Copy every line of the records below where the word "ackAt" occurs.

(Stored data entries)
+ + + + +
/-- A kept round has run its last exchange: the command completes (R320, R325, R327). -/
def State.roundDone (s : State) : State :=
  match s.acc.job with
  | none => s
  | some j =>
    match j.round with
    | none => s
    | some r =>
      let s := s.keepLast r
      if j.cmd.cmd = 0x10 then
        let ok := r.res.any (fun x => x.slot = j.cmd.slot && (x.result = 1 || x.result = 2 || x.result = 7))
        if ok then
          let s := s.modTok j.cmd.slot (fun t => { t with id := j.cmd.tid, enrolled := true })
          let s := s.setStored (Pid.tokenCfg j.cmd.slot) 0 (s.parOf (Pid.tokenCfg j.cmd.slot) 0)
          (s.accEvent j.cmd.slot 0x20 j.cmd.tid 0xFF).accEnd St.ok 0 none r.res []
        else (s.dropEnrol j.cmd).accEnd St.failed 1 none r.res []
      else
        let ch := s.chosen j.cmd.cmd r.res
        let good := match ch with
          | some x => j.cmd.cmd ≠ 2 || (x.zone < 8 && s.pf Pf.accZone_INSIDE 0 x.zone = 1)
          | none => j.cmd.cmd = 1
        s.accEnd (if good then St.ok else St.failed) (if good then 0 else 1) ch r.res (if j.cmd.cmd = 3 then r.blocks else [])

/-- Length of an exchange block (R310): 5 slots, and one for each token-memory block read. -/
def blockTk (c : AccCmd) (slot : Nat) : Nat := 200000 + (if c.cmd = 3 && c.slot = slot then 40000 * c.count else 0)

/-- The next exchange starts at a tick, or the round is done. -/
def State.nextExch (s : State) (t : Nat) : State :=
  match s.round with
  | some r =>
    match r.exch with
    | [] => s.roundDone
    | e :: rest => s.modRound (fun r => { r with exch := { e with start := t } :: rest })
  | none => s

/-- The exchanges go on after a revoked token has left them. -/
def State.resumeExch (s : State) : State :=
  match s.round with
  | some r =>
    if !r.checked then s
    else
      match r.exch with
      | [] => s.roundDone
      | e :: _ => if e.start = 0 then s.nextExch s.now else s
  | none => s

/-- REVOKE (R325): acts at its stamp, even while a round runs. -/
def execRevoke (g : Lapse) (q : Rq) (c : AccessCmd) (s : State) : Host.Outcome State Fault Refusal :=
  .next ((s.pass g).accCmd q 0x11 c [] 0 0 0 0 (some (fun s => (s.revoke c.slot).resumeExch)))

/-- REPLY_CHECK (R311, R315): at the end tick of the check the round is discarded, with retries left, or kept. -/
def execReplyCheck (g : Lapse) (s : State) : Host.Outcome State Fault Refusal :=
  let s := (s.pass g).accDue
  .next (
    match s.acc.job with
    | none => s
    | some j =>
      match j.round with
      | none => s
      | some r =>
        if r.checked || s.now ≠ r.start + 10133600 then s
        else
          let bad := r.seen.filter (fun p => p.2 = .collided || p.2 = .malformed)
          if !bad.isEmpty && j.rounds ≤ s.pf Pf.accCfg_RETRIES then
            let s := s.modAcc (fun a => { a with colls := satInc 0xFFFF a.colls, job := some { j with round := none, ready := s.now } })
            bad.foldl (fun s p => s.accEvent 0xFF 0x04 p.1 0xFF) s
          else
            let s := s.modRound (fun r => { r with checked := true })
            (r.seen.foldl State.checkSlot s).nextExch s.now)

/-- EXCHANGE_BLOCK (R316): PROOF has been sent to the next authenticated token, which accepts it, or has stayed silent to the end of its
block. -/
def execExchangeBlock (g : Lapse) (slot : Fin 16) (x : ExchObs) (s : State) : Host.Outcome State Fault Refusal :=
  let s := (s.pass g).accDue
  .next (
    match s.acc.job with
    | none => s
    | some j =>
      match j.round with
      | none => s
      | some r =>
        match r.exch with
        | [] => s
        | e :: rest =>
          if !(r.checked && e.slot = slot.val && !e.accepted && e.start ≤ s.now) then s
          else if x.accepted then
            let mine := j.cmd.cmd = 3 && j.cmd.slot = e.slot
            let got := if mine then x.blocks.take j.cmd.count else []
            s.modRound (fun r => { r with exch := { e with accepted := true, blk := got.length } :: rest, blocks := if mine then got else r.blocks })
          else if s.now < e.start + blockTk j.cmd e.slot then s
          else
            let f := (List.range 8).map (r.fieldOf e.reply.field)
            let s := s.modRound (fun r => { (r.put ⟨e.slot, 6, s.zoneOf f, 0xFF, none, f⟩) with exch := rest })
            (s.accEvent e.slot 0x07 0 0xFF).nextExch (e.start + blockTk j.cmd e.slot))

/-- Distance in mm (R317, R318), from the device's stamps corrected by ADLY and the token's reports; none where the sum is 0. -/
def rangeMm (x : Ranging) (adly : Nat) : Option Int :=
  let t4 := x.t4 - adly
  let ra := t4 - x.t1
  let da := x.t5 - t4
  let den := ra + x.rb + da + x.db
  if den = 0 then none else some (ratFloor (((ra * x.rb - da * x.db : Int) : Rat) / den * (1565 * 299792458 : Nat) / (10 ^ 11 : Nat)))

/-- RANGING_RESULT (R317 to R319): the REPORT of the token whose block runs is decoded, and the token is placed. -/
def execRangingResult (g : Lapse) (slot : Fin 16) (r : Ranging) (s : State) : Host.Outcome State Fault Refusal :=
  let s := (s.pass g).accDue
  .next (
    match s.acc.job with
    | none => s
    | some j =>
      match j.round with
      | none => s
      | some x =>
        match x.exch with
        | [] => s
        | e :: rest =>
          if !(e.accepted && e.slot = slot.val && e.start + blockTk j.cmd e.slot ≤ s.now) then s
          else
            let f := (List.range 8).map (x.fieldOf e.reply.field)
            let zone := s.zoneOf f
            let d := rangeMm r (s.pf Pf.feCfg_ADLY e.fe)
            let n := flag r.resp + flag r.report + e.blk
            let s := if s.feOn e.fe then s.modFe e.fe (fun f => { f with frames := satAdd 0xFFFF f.frames n, power := if n = 0 then f.power else r.power }) else s
            let good := s.feOn e.fe && r.resp && r.report && s.pf Pf.accRadio_STSQ ≤ r.qResp && s.pf Pf.accRadio_STSQ ≤ r.qReport && (match d with | some d => -300 ≤ d | none => false)
            let d := max 0 (d.getD 0)
            let res := if !good then 7 else if zone ≠ 0xFF && d ≤ 10 * (s.pf Pf.accZone_DMAX 0 zone : Int) then 1 else 2
            let s := s.modRound (fun x => { (x.put ⟨e.slot, res, zone, e.fe, if good then some d else none, f⟩) with exch := rest })
            let s := if good then s.modTok e.slot (fun t => { t with lastDist := min 0xFFFF (d.toNat / 10), lastZone := zone })
              else s.accEvent e.slot 0x06 (min r.qResp r.qReport) zone
            s.nextExch (e.start + blockTk j.cmd e.slot))
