-- ==== Sys2Proof/Machine/Composite.lean ====
section
/-!
DEFINITION. Parameters of channels and composites (04 R131, R132; 05 R134 to R137, R159): the checks of a write and what it
does.
-/
namespace Sys2Proof.Machine

/-- A channel is OFF or LATCHED. -/
def State.idleCh (s : State) (n : Nat) : Bool :=
  (s.chan (s.owner n)).st = .off || (s.chan (s.owner n)).st = .latched

/-- RANGE rules of `load.ch[n]` beyond each field's own range (04 R101, R115, R125, R126, R131). -/
def chanRange (n off v : Nat) : Bool :=
  if off = 0 then
    let p := Pf.chCfg_PROFILE.of v
    (if chClass n = 2 then p = 0 else 1 ≤ p && p ≤ 6)
      && !(Pf.chCfg_RB.of v = 1 && chClass n = 1)
      && !(Pf.chCfg_SLEW.of v ≠ 0 && chClass n ≠ 2)
      && !(Pf.chCfg_BRIDGE.of v = 1 && !(chClass n = 1 && n % 2 = 0))
      && !(Pf.chCfg_DUALFED.of v = 1 && Pf.chCfg_RB.of v = 0)
  else if off = 1 then
    (limitRange n).1 ≤ v && v ≤ (limitRange n).2 && v % limitStep n = 0
  else if off = 2 then
    let p := Pf.chInrush_IPEAK.of v
    let t := Pf.chInrush_TINR.of v
    (p = 0 && t = 0) ||
      (1 ≤ p && p ≤ [900, 300, 60].getD (chClass n) 0 && 1 ≤ t && t ≤ [50, 500, 20].getD (chClass n) 0)
  else if off = 3 then
    (limitRange n).1 ≤ Pf.chWire_IRATED.of v && Pf.chWire_IRATED.of v ≤ (limitRange n).2
      && Pf.chWire_KRESET.of v < Pf.chWire_KTRIP.of v
  else if off = 5 then !(Pf.chOpenload_POL.of v = 1 && chClass n ≠ 1)
  else true

/-- STATE rules of `load.ch[n]` (04 R132, 05 R136). -/
def State.chanStateOk (s : State) (n off v : Nat) : Bool :=
  let old := s.parOf (Pid.chCfg n) 0
  let ch := fun (x : ParField) => x.of v ≠ x.of old
  let members := match s.parentOf n with
    | some p => if (s.compOf (p - 64)).par then (s.compOf (p - 64)).members else [n]
    | none => [n]
  members.headD n = n &&
    (off ≠ 0 ||
      ((!(ch Pf.chCfg_PROFILE || ch Pf.chCfg_RB || ch Pf.chCfg_SLEW || ch Pf.chCfg_DUALFED) || members.all s.idleCh)
        && (!ch Pf.chCfg_BRIDGE || (s.idleCh n && s.idleCh (n + 1)))))

/-- The DUALFED mask of the device (13 R357). -/
def State.dualMask (s : State) : Nat := maskOf ((List.range 64).filter s.dualFed)

/-- A write to a channel parameter. In a PARALLEL composite the lead's write is copied to every member in the same tick (05 R136). -/
def State.chanWritten (s : State) (n off v : Nat) : State :=
  match s.parentOf n with
  | some p =>
    if (s.compOf (p - 64)).par && off < 7 then
      (s.compOf (p - 64)).members.foldl (fun s i => s.setPar (0x1000 + 0x20 * i + off) 0 v) s
    else s
  | none => s

/-! ### Composites -/

/-- Members written in `comp[k].member`. -/
def State.compMembers (s : State) (k : Nat) : List Nat :=
  (List.range 96).filter (fun u => s.pf Pf.compMember_MEMBER k u = 1)

/-- Level of a unit: a channel 0, a composite 1 plus its highest member (05 R134). -/
def State.levelOf (s : State) : Nat → Nat → Nat
  | 0, _ => 0
  | f + 1, u => if u < 64 then 0 else 1 + ((s.compOf (u - 64)).members.map (s.levelOf f)).foldl max 0

/-- Leaves of a list of units. -/
def State.leavesOfAll (s : State) (us : List Nat) : List Nat := (us.map s.leavesOf).flatten

/-- A unit is a member of some pulse generator (05 R134). -/
def State.inGen (s : State) (u : Nat) : Bool := (s.pmem u).isSome

/-- The rules of R134 that a write setting EN breaks with RANGE. -/
def State.compEnRange (s : State) (k v : Nat) : Bool :=
  let ms := s.compMembers k
  let par := Pf.compCfg_KIND.of v = 1
  let cls := chClass (ms.headD 0)
  let eq := fun (x : ParField) => ms.all (fun m => s.pf x m = s.pf x (ms.headD 0))
  (if par then
      ms.all (fun m => m < 64) && ms.all (fun m => chClass m = cls) && 2 ≤ ms.length
        && ms.length ≤ (if cls = 0 then 3 else 4)
    else 2 ≤ ms.length && ms.length ≤ 32)
  && ms.all (fun m => 64 ≤ m || (!s.bridge m && !s.bridgeOdd m))
  && (!par || (eq Pf.chCfg_PROFILE && eq Pf.chCfg_RB && eq Pf.chCfg_ORPHAN && eq Pf.chCfg_SLEW && eq Pf.chCfg_DUALFED))
  && 1 + (ms.map (s.levelOf 5)).foldl max 0 ≤ 4

/-- The rules of R134 that a write setting EN breaks with STATE. Another slot that the same set enables may not hold a member either. -/
def State.compEnState (s : State) (k : Nat) : Bool :=
  let ms := s.compMembers k
  let other := fun (j : Nat) => j ≠ k && s.pb Pf.compCfg_EN j && !(s.compOf j).en
  ms.all (fun m => (s.parentOf m).isNone && !s.inGen m && (List.range 16).all (fun g => s.pf Pf.genMember_MEMBER g m = 0))
    && ms.all (fun m => m < 64 || (s.compOf (m - 64)).en)
    && (s.leavesOfAll ms).all s.idleCh
    && (List.range 32).all (fun j => !other j || ms.all (fun m => !(s.compMembers j).contains m))

/-- RANGE rules of `comp[k]`. -/
def State.compRange (s : State) (k off idx v : Nat) : Bool :=
  if off = 0 then !(Pf.compCfg_EN.of v = 1 && !(s.compOf k).en) || s.compEnRange k v
  else if off = 1 then idx ≠ 64 + k
  else true

/-- STATE rules of `comp[k]` (05 R134, R135, R159). -/
def State.compStateOk (s : State) (k off v : Nat) : Bool :=
  let c := s.compOf k
  if off = 0 then
    if c.en then
      (Pf.compCfg_KIND.of v = 1) = c.par
        && (Pf.compCfg_EN.of v = 1 || ((s.leavesOf (64 + k)).all s.idleCh && (s.parentOf (64 + k)).isNone))
    else Pf.compCfg_EN.of v = 0 || s.compEnState k
  else if off = 1 then !c.en
  else true

/-- Enabling composite slot 64 + k (05 R134, R141): a PARALLEL composite with a LATCHED member latches every member. The members of a PARALLEL
composite always carry equal settings (R136): those that R134 does not compare take the lead's here (DEDUCED, entry 91). A test that runs on
a member other than the lead ends (R140). -/
def State.compEnable (s : State) (k : Nat) (par : Bool) : State :=
  let ms := s.compMembers k
  let s := s.setComp k ⟨true, par, ms, false, true⟩
  if !par then s
  else
    let l := ms.headD 0
    let s := ms.foldl (fun s m => if m = l then s else
      [1, 2, 3, 4, 5, 6].foldl (fun s off => s.setPar (0x1000 + 0x20 * m + off) 0 (s.parOf (0x1000 + 0x20 * l + off) 0)) (s.endTest m)) s
    if ms.any (fun m => (s.chan m).st = .latched) then
      ms.foldl (fun s m => s.modChan m (fun c => { c with st := .latched, dieLast := true })) s
    else s

/-- Disabling it (05 R135, R137): each member keeps its state, and takes the composite's θ; a member composite, whose last command was that of
its top composite (R141), goes on with it. -/
def State.compDisable (s : State) (k : Nat) : State :=
  let c := s.compOf k
  let s := s.endCmd (64 + k) St.ok
  let s := c.members.foldl (fun s m => s.lastCmd m c.idle) s
  let s := if c.par then c.members.foldl (fun s m => s.modChan m (fun x =>
      { x with theta := (s.chan (c.members.headD 0)).theta })) s else s
  s.setComp k {}

/-- A write to `comp[k]`. -/
def State.compWritten (s : State) (k off v : Nat) : State :=
  if off ≠ 0 then s
  else if Pf.compCfg_EN.of v = 1 && !(s.compOf k).en then s.compEnable k (Pf.compCfg_KIND.of v = 1)
  else if Pf.compCfg_EN.of v = 0 && (s.compOf k).en then s.compDisable k
  else s

end Sys2Proof.Machine
end

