/-- A response on RSP ends its transaction (13 R337, R343, R345, R346). -/
def State.takeRsp (s : State) (p : List Byte) : State :=
  let h := leAt p 0 8
  let code := h % 8
  let ws := (List.range 4).map (fun i => leAt p (8 + 4 * i) 4)
  match s.twin.out.find? (fun o => o.tag = bitsOf h 8 8 && !(o.op = 1)) with
  | none => s
  | some o =>
    let s := s.modTwin (fun t => { t with out := t.out.filter (fun x => !(x.tag = o.tag && !(x.op = 1))), lockReq := t.lockReq && !(o.op = 5) })
    if h.testBit 4 then
      let s := s.modTwin (fun t => { t with lockRetry := satInc 0xFFFF t.lockRetry, again := t.again ++ [o] })
      if s.twin.lock.isNone then s.unlocked else s
    else if o.op = 7 then
      if code ≠ 0 then (if o.silent then s else s.respond o.req code 0)
      else
        let b : PfBuf := ⟨o.target / 16 * 16, ws, s.now, 0⟩
        let s := s.modTwin (fun t => { t.dropBuf o.win with pf := t.pf.setIfInBounds o.win (some b) })
        if o.silent then s else s.fromBuf o.req o.win o.target b
    else if o.req.write then s.respond o.req code (if o.req.excl then flag (h.testBit 3) else 0)
    else s.respond o.req code (o.value ws)

/-- LINK_FRAME_RECEIVED (13 R335, R336). An idle frame takes no sequence number (assumption 19). -/
def execLinkFrameReceived (g : Lapse) (bytes : List Byte) (s : State) : Host.Outcome State Fault Refusal :=
  let s := s.pass g
  if !s.twin.up then .next s
  else if bytes.length ≠ 32 || crc32c (bytes.take 28) ≠ leAt bytes 28 4 then .next (s.modTwin (fun t => { t with crcErr := satInc 0xFFFF t.crcErr }))
  else if leAt bytes 1 1 ≠ s.twin.rxSeq then .next s
  else
    let vc := leAt bytes 0 1 % 4
    let cr := leAt bytes 3 1
    let p := (bytes.drop 4).take 24
    let s := s.modTwin (fun t => { (t.takeAck (leAt bytes 2 1) s.now) with lastRx := s.now, credit := if cr % 4 < 3 then bump t.credit (cr % 4) (cr / 4) else t.credit, rxSeq := if vc = 3 then t.rxSeq else (t.rxSeq + 1) % 256, owed := if vc = 3 then t.owed else bump t.owed vc 1 })
    let s := if vc = 0 then s.modTwin (fun t => { t with inq := t.inq ++ [parseReq p] }) else if vc = 1 then s.takeRsp p else s
    let s := s.freeWait s.twin.wait.length
    .next (s.modTwin (fun t => t.pump s.now 33))

/-- LINK_REPLAY: ACK has not advanced for 64 tk (13 R336). -/
def execLinkReplay (g : Lapse) (s : State) : Host.Outcome State Fault Refusal :=
  let s := s.pass g
  .next (if s.twin.up && !s.twin.unacked.isEmpty && s.expired s.twin.ackAt 64 then
      s.modTwin (fun t => { t with replays := satInc 255 t.replays, replayed := t.replayed + 1, ackAt := s.now })
    else s)

/-- TWIN_OUTBOUND_REQUEST (13 R337). An access that is not aligned, or not 8 to 64 bits wide, reaches nothing (02 R37). -/
def execTwinOutboundRequest (g : Lapse) (r : FabReq) (s : State) : Host.Outcome State Fault Refusal :=
  let s := s.pass g
  .next (if !(r.size = 1 || r.size = 2 || r.size = 4 || r.size = 8) || r.addr % r.size ≠ 0 then s.respond r 4 0
    else if 0x80000000 ≤ r.addr && r.addr < 0xC0000000 then s.twinOut r s.now else s)

/-- POSTED_WRITE_ERROR (13 R341). -/
def execPostedWriteError (g : Lapse) (addr code : Nat) (s : State) : Host.Outcome State Fault Refusal :=
  let s := s.pass g
  if !s.twin.up || code % 8 = 0 then .next s
  else .next ((s.modTwin (fun t => { t with postErr := satInc 0xFFFFFFFF t.postErr, postAddr := addr % 2 ^ 32, postCode := code % 8 })).linkEvent 0x0B (addr % 2 ^ 32))

/-- RESERVATION_EXPIRY: 20,000 tk after it was set (13 R345). -/
def execReservationExpiry (g : Lapse) (rid : Nat) (s : State) : Host.Outcome State Fault Refusal :=
  let s := s.pass g
  .next (s.modTwin (fun t => { t with sem := t.sem.filter (fun v => !(v.rid = rid && s.expired v.stamp 20000)) }))

/-- LOCK_BREAK: 4,000 tk after the grant (13 R346). -/
def execLockBreak (g : Lapse) (s : State) : Host.Outcome State Fault Refusal :=
  let s := s.pass g
  match s.twin.lock with
  | some (_, t) => .next (if s.expired t 4000 then s.breakLock.unlocked else s)
  | none => .next s

/-- CTL_INTERRUPT: the link interrupt of the supervisor core (13 R347, 14 R376). -/
def execCtlInterrupt (g : Lapse) (s : State) : Host.Outcome State Fault Refusal :=
  let s := s.pass g
  .next (if s.twin.up then (s.modTwin (fun t => { t with irq := true })).raiseEv 0 2 else s)

/-- TWIN_WAKE_PATTERN (13 R347). -/
def execTwinWakePattern (g : Lapse) (s : State) : Host.Outcome State Fault Refusal :=
  let s := s.pass g
  .next (if (s.pwr.st = .run || s.pwr.st = .hold) && s.pd 14 && s.pb Pf.twinCfg_PAIR && !s.twin.up && s.expired s.twin.wakeAt 20000000 then
      s.modTwin (fun t => { t with wakeAt := s.now })
    else s)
+ + + + +
[Exercise output]:
  .next (if s.twin.up && !s.twin.unacked.isEmpty && s.expired s.twin.ackAt 64 then
      s.modTwin (fun t => { t with replays := satInc 255 t.replays, replayed := t.replayed + 1, ackAt := s.now })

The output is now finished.